In conclusion, we identified a novel circular RNA, termed circTAF4B, that acted as an oncogene in Bca. circTAF4B could promote cell proliferation, migration, invasion and EMT in BCa by modulating the miR-1298-5p/TGFA axis. Our study may open up a new area of research in circRNA studies and provide a novel target for the diagnosis and treatment of BCa.

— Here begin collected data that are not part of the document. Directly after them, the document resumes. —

/-- Drawing the same sprite twice at the same place restores the framebuffer; by the pseudocode of R141
the second draw reports a collision exactly when a set sprite pixel covers a cell that was off at the
start (the corner case of R141 says "any set bit", which holds where such a cell was off; log entry
16). The coordinates must not be in `VF`, which the first draw overwrites. Decisions D10, D11. -/
def Obligations.DrwTwiceRestores : Prop :=
  ∀ (s : State) (x y n : Nibble), x ≠ 15 → y ≠ 15 → n = 0 ∨ s.i.toNat + n.toNat ≤ 4096 →
    ∃ t u, exec (.drw x y n) s = .next t ∧ exec (.drw x y n) t = .next u ∧ u.fb = s.fb ∧
      (u.reg 15 = 1 ↔ ∃ p, SpriteCovers s x y n p ∧ s.fb.pixel p = false)

/-- No other instruction touches or reads the framebuffer: run on another framebuffer it answers the
same state with that framebuffer; `CLS` forgets it; of what `DRW` leaves, only the framebuffer and
`VF` can depend on it (R143). -/
def Obligations.FramebufferOnlyThroughDrw : Prop :=
  ∀ (s : State) (f : Framebuffer),
    (∀ i, i ≠ .cls → (∀ x y n, i ≠ .drw x y n) →
      exec i { s with fb := f } = mapNext (fun t => { t with fb := f }) (exec i s)) ∧
    exec .cls { s with fb := f } = exec .cls s ∧
    ∀ x y n, ∃ t u, exec (.drw x y n) s = .next t ∧ exec (.drw x y n) { s with fb := f } = .next u ∧
      t = { u with fb := t.fb, v := t.v } ∧ ∀ r, r ≠ 15 → t.reg r = u.reg r

/-- The host reads the cells row-major: cell y * 64 + x is `FB[y][x]` (R33, R142; decision D11, log
entry 16). -/
def Obligations.FrameIsRowMajor : Prop :=
  ∀ (s : State) (p : Pixel), s.frame.length = 2048 ∧
    s.frame[p.1.val * 64 + p.2.val]? = some (s.fb.pixel p)

/-! ### Control flow -/

/-- `RET` (R100): resumes two bytes after the saved address, the entry stays; with `SP` = 0 the fault
`StackUnderflow(0)` and nothing else. Decisions D12 and D13 (log entry 17). -/
def Obligations.RetResumesAfterCall : Prop :=
  ∀ s : State,
    (s.sp = 0 → exec .ret s = .next { s with fault := .stackUnderflow, faultInfo := 0 }) ∧
    (s.sp ≠ 0 → ∃ t, exec .ret s = .next t ∧
      t.pc = s.stackEntry s.sp + 2 ∧ t.sp.toNat + 1 = s.sp.toNat ∧
      (∀ k, t.stackEntry k = s.stackEntry k) ∧ t.i = s.i ∧ SameRegs s t ∧ SameMemory s t ∧
      SameDisplay s t ∧ SameFault s t ∧ SameInputs s t ∧ Ticked s t)

/-- `JP nnn` (R101). -/
def Obligations.JpGoesToAddress : Prop :=
  ∀ (s : State) (nnn : Addr12), ∃ t, exec (.jp nnn) s = .next t ∧
    t.pc.toNat = nnn.toNat ∧ t.i = s.i ∧ SameRegs s t ∧ OnlyRegsIndexPc s t

/-- `CALL nnn` (R102): the pointer goes up, its own address is stored there, pc = nnn; with `SP` = 15
the fault `StackOverflow(nnn)` and nothing else. Decisions D12 and D13 (log entry 17). -/
def Obligations.CallPushesOwnAddress : Prop :=
  ∀ (s : State) (nnn : Addr12),
    (s.sp = 15 → exec (.call nnn) s =
      .next { s with fault := .stackOverflow, faultInfo := BitVec.ofNat 16 nnn.toNat }) ∧
    (s.sp ≠ 15 → ∃ t, exec (.call nnn) s = .next t ∧
      t.pc.toNat = nnn.toNat ∧ t.sp.toNat = s.sp.toNat + 1 ∧
      (∀ k, t.stackEntry k = if k = t.sp then s.pc else s.stackEntry k) ∧ t.i = s.i ∧
      SameRegs s t ∧ SameMemory s t ∧ SameDisplay s t ∧ SameFault s t ∧ SameInputs s t ∧ Ticked s t)

/-- `SE Vx, kk` (R103) and `SNE Vx, kk` (R104). -/
def Obligations.SkipComparesImmediate : Prop :=
  ∀ (s : State) (x : Nibble) (kk : Byte),
    (∃ t, exec (.seImm x kk) s = .next t ∧
      t.pc = (if s.reg x = kk then s.pc + 4 else s.pc + 2) ∧ t.i = s.i ∧ SameRegs s t ∧
      OnlyRegsIndexPc s t) ∧
    ∃ t, exec (.sneImm x kk) s = .next t ∧
      t.pc = (if s.reg x = kk then s.pc + 2 else s.pc + 4) ∧ t.i = s.i ∧ SameRegs s t ∧
      OnlyRegsIndexPc s t

/-- `SE Vx, Vy` (R105) and `SNE Vx, Vy` (R106). -/
def Obligations.SkipComparesRegisters : Prop :=
  ∀ (s : State) (x y : Nibble),
    (∃ t, exec (.seReg x y) s = .next t ∧
      t.pc = (if s.reg x = s.reg y then s.pc + 4 else s.pc + 2) ∧ t.i = s.i ∧ SameRegs s t ∧
      OnlyRegsIndexPc s t) ∧
    ∃ t, exec (.sneReg x y) s = .next t ∧
      t.pc = (if s.reg x = s.reg y then s.pc + 2 else s.pc + 4) ∧ t.i = s.i ∧ SameRegs s t ∧
      OnlyRegsIndexPc s t

/-- `JP V0, nnn` (R107): the sum of the address and `V[0]`, not reduced modulo 4096. The instruction
itself is decision D5 (log entry 14). -/
def Obligations.JpV0AddsRegister : Prop :=
  ∀ (s : State) (nnn : Addr12), ∃ t, exec (.jpV0 nnn) s = .next t ∧
    t.pc.toNat = nnn.toNat + (s.reg 0).toNat ∧ t.i = s.i ∧ SameRegs s t ∧ OnlyRegsIndexPc s t

/-- A `CALL` to a `RET` comes back, in two steps, to the instruction after the `CALL`, at the same
depth and with every register as it was (`95_test_vectors.md` S6; decision D12, log entry 17). -/
def Obligations.CallThenRetReturns : Prop :=
  ∀ (s : State) (nnn : Addr12), s.fault = .none → s.sp ≠ 15 → s.pc.toNat ≤ 4094 →
    nnn.toNat ≤ 4094 → decode (s.opcodeAt s.pc.toNat) = .call nnn →
    decode (s.opcodeAt nnn.toNat) = .ret →
    ∃ t u, step s = .next t ∧ step t = .next u ∧ u.pc = s.pc + 2 ∧ u.sp = s.sp ∧ SameRegs s u ∧
      u.fault = .none

/-! ### Loads, arithmetic, logic -/

/-- `LD Vx, kk` (R111). -/
def Obligations.LoadImmediate : Prop :=
  ∀ (s : State) (x : Nibble) (kk : Byte), ∃ t, exec (.ldImm x kk) s = .next t ∧
    (∀ r, t.reg r = if r = x then kk else s.reg r) ∧
    t.pc = s.pc + 2 ∧ t.i = s.i ∧ OnlyRegsIndexPc s t

/-- `ADD Vx, kk` (R112): modulo 256, no flag. -/
def Obligations.AddImmediateSetsNoFlag : Prop :=
  ∀ (s : State) (x : Nibble) (kk : Byte), ∃ t, exec (.addImm x kk) s = .next t ∧
    (t.reg x).toNat = ((s.reg x).toNat + kk.toNat) % 256 ∧
    (∀ r, r ≠ x → t.reg r = s.reg r) ∧
    t.pc = s.pc + 2 ∧ t.i = s.i ∧ OnlyRegsIndexPc s t

/-- Copy, OR, AND, XOR (R113 to R116), bit by bit; `VF` is left alone unless it is the destination, by
decision D8 (log entry 15). -/
def Obligations.CopyAndLogicSetNoFlag : Prop :=
  ∀ (s : State) (x y : Nibble),
    (∃ t, exec (.ldReg x y) s = .next t ∧ t.reg x = s.reg y ∧
      (∀ r, r ≠ x → t.reg r = s.reg r) ∧ t.pc = s.pc + 2 ∧ t.i = s.i ∧ OnlyRegsIndexPc s t) ∧
    (∃ t, exec (.orReg x y) s = .next t ∧
      (∀ k, (t.reg x).getLsbD k = ((s.reg x).getLsbD k || (s.reg y).getLsbD k)) ∧
      (∀ r, r ≠ x → t.reg r = s.reg r) ∧ t.pc = s.pc + 2 ∧ t.i = s.i ∧ OnlyRegsIndexPc s t) ∧
    (∃ t, exec (.andReg x y) s = .next t ∧
      (∀ k, (t.reg x).getLsbD k = ((s.reg x).getLsbD k && (s.reg y).getLsbD k)) ∧
      (∀ r, r ≠ x → t.reg r = s.reg r) ∧ t.pc = s.pc + 2 ∧ t.i = s.i ∧ OnlyRegsIndexPc s t) ∧
    ∃ t, exec (.xorReg x y) s = .next t ∧
      (∀ k, (t.reg x).getLsbD k = ((s.reg x).getLsbD k ^^ (s.reg y).getLsbD k)) ∧
      (∀ r, r ≠ x → t.reg r = s.reg r) ∧ t.pc = s.pc + 2 ∧ t.i = s.i ∧ OnlyRegsIndexPc s t

/-- `ADD Vx, Vy` (R117): `VF` = 1 exactly when the sum exceeds 255, `V[x]` = the sum modulo 256, both
from the old operands; with x = 15 the result stays. That the result too uses the old `VF` when y = 15
is decision D9 (log entry 15). -/
def Obligations.AddSetsCarry : Prop :=
  ∀ (s : State) (x y : Nibble), ∃ t, exec (.addReg x y) s = .next t ∧
    (t.reg x).toNat = ((s.reg x).toNat + (s.reg y).toNat) % 256 ∧
    (∀ r, r ≠ x → t.reg r = if r = 15 then (if 255 < (s.reg x).toNat + (s.reg y).toNat then 1 else 0)
      else s.reg r) ∧
    t.pc = s.pc + 2 ∧ t.i = s.i ∧ OnlyRegsIndexPc s t

/-- `SUB Vx, Vy` (R118) and `SUBN Vx, Vy` (R120): `VF` = 1 exactly when there is no borrow. The polarity
is decision D6, `SUBN` itself D4, the snapshot D9 (log entries 14 and 15). -/
def Obligations.SubtractionsSetNotBorrow : Prop :=
  ∀ (s : State) (x y : Nibble),
    (∃ t, exec (.subReg x y) s = .next t ∧
      (t.reg x).toNat = ((s.reg x).toNat + 256 - (s.reg y).toNat) % 256 ∧
      (∀ r, r ≠ x → t.reg r = if r = 15 then (if (s.reg y).toNat ≤ (s.reg x).toNat then 1 else 0)
        else s.reg r) ∧
      t.pc = s.pc + 2 ∧ t.i = s.i ∧ OnlyRegsIndexPc s t) ∧
    ∃ t, exec (.subnReg x y) s = .next t ∧
      (t.reg x).toNat = ((s.reg y).toNat + 256 - (s.reg x).toNat) % 256 ∧
      (∀ r, r ≠ x → t.reg r = if r = 15 then (if (s.reg x).toNat ≤ (s.reg y).toNat then 1 else 0)
        else s.reg r) ∧
      t.pc = s.pc + 2 ∧ t.i = s.i ∧ OnlyRegsIndexPc s t

/-- `SHR Vx` (R119) and `SHL Vx` (R121): `V[x]` is shifted by one in place, `VF` is the bit shifted out,
and `y` plays no part. The operand is decision D7, the order with x = 15 that of R110 (log entry 15). -/
def Obligations.ShiftsInPlace : Prop :=
  ∀ (s : State) (x y : Nibble),
    (∃ t, exec (.shr x y) s = .next t ∧ (t.reg x).toNat = (s.reg x).toNat / 2 ∧
      (∀ r, r ≠ x → t.reg r = if r = 15 then BitVec.ofNat 8 ((s.reg x).toNat % 2) else s.reg r) ∧
      t.pc = s.pc + 2 ∧ t.i = s.i ∧ OnlyRegsIndexPc s t) ∧
    ∃ t, exec (.shl x y) s = .next t ∧ (t.reg x).toNat = (s.reg x).toNat * 2 % 256 ∧
      (∀ r, r ≠ x → t.reg r = if r = 15 then BitVec.ofNat 8 ((s.reg x).toNat / 128) else s.reg r) ∧
      t.pc = s.pc + 2 ∧ t.i = s.i ∧ OnlyRegsIndexPc s t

Data Availability Statement

The original contributions presented in the study are included in the article/ . Further inquiries can be directed to the corresponding authors.

Ethics Statement

The studies involving human participants were reviewed and approved by the Regional Committee for Medical Research Ethics and the Human Ethics Committee of Peking University Shenzhen Hospital. The patients/participants provided their written informed consent to participate in this study. The animal study was reviewed and approved by Ethics Committee of Peking University Shenzhen Hospital.

Author Contributions

CCH, XFL and XF designed the research and performed the experiments. MLY analyzed the data. GCQ collected the Bca tissues. CCH wrote the draft and modified the manuscript. GHC and XTZ supervised the study and provided the funding. All authors contributed to the article and approved the submitted version.

Funding

This study was supported by National Natural Science Foundation of China (81801517 to XFL), Shenzhen Project of Science and Technology (Grant No. JCYJ20190809094407602) to XFL, Shenzhen Project of Science and Technology (Grant No. JCYJ20180302145109198) to XTZ, Medjaden Academy & Research Foundation for Young Scientists (Grant No. MJR20190009) to XFL and the fund of “San-ming” Project of Medicine in Shenzhen (NO.SZSM201812088).

Conflict of Interest

The authors declare that the research was conducted in the absence of any commercial or financial relationships that could be construed as a potential conflict of interest.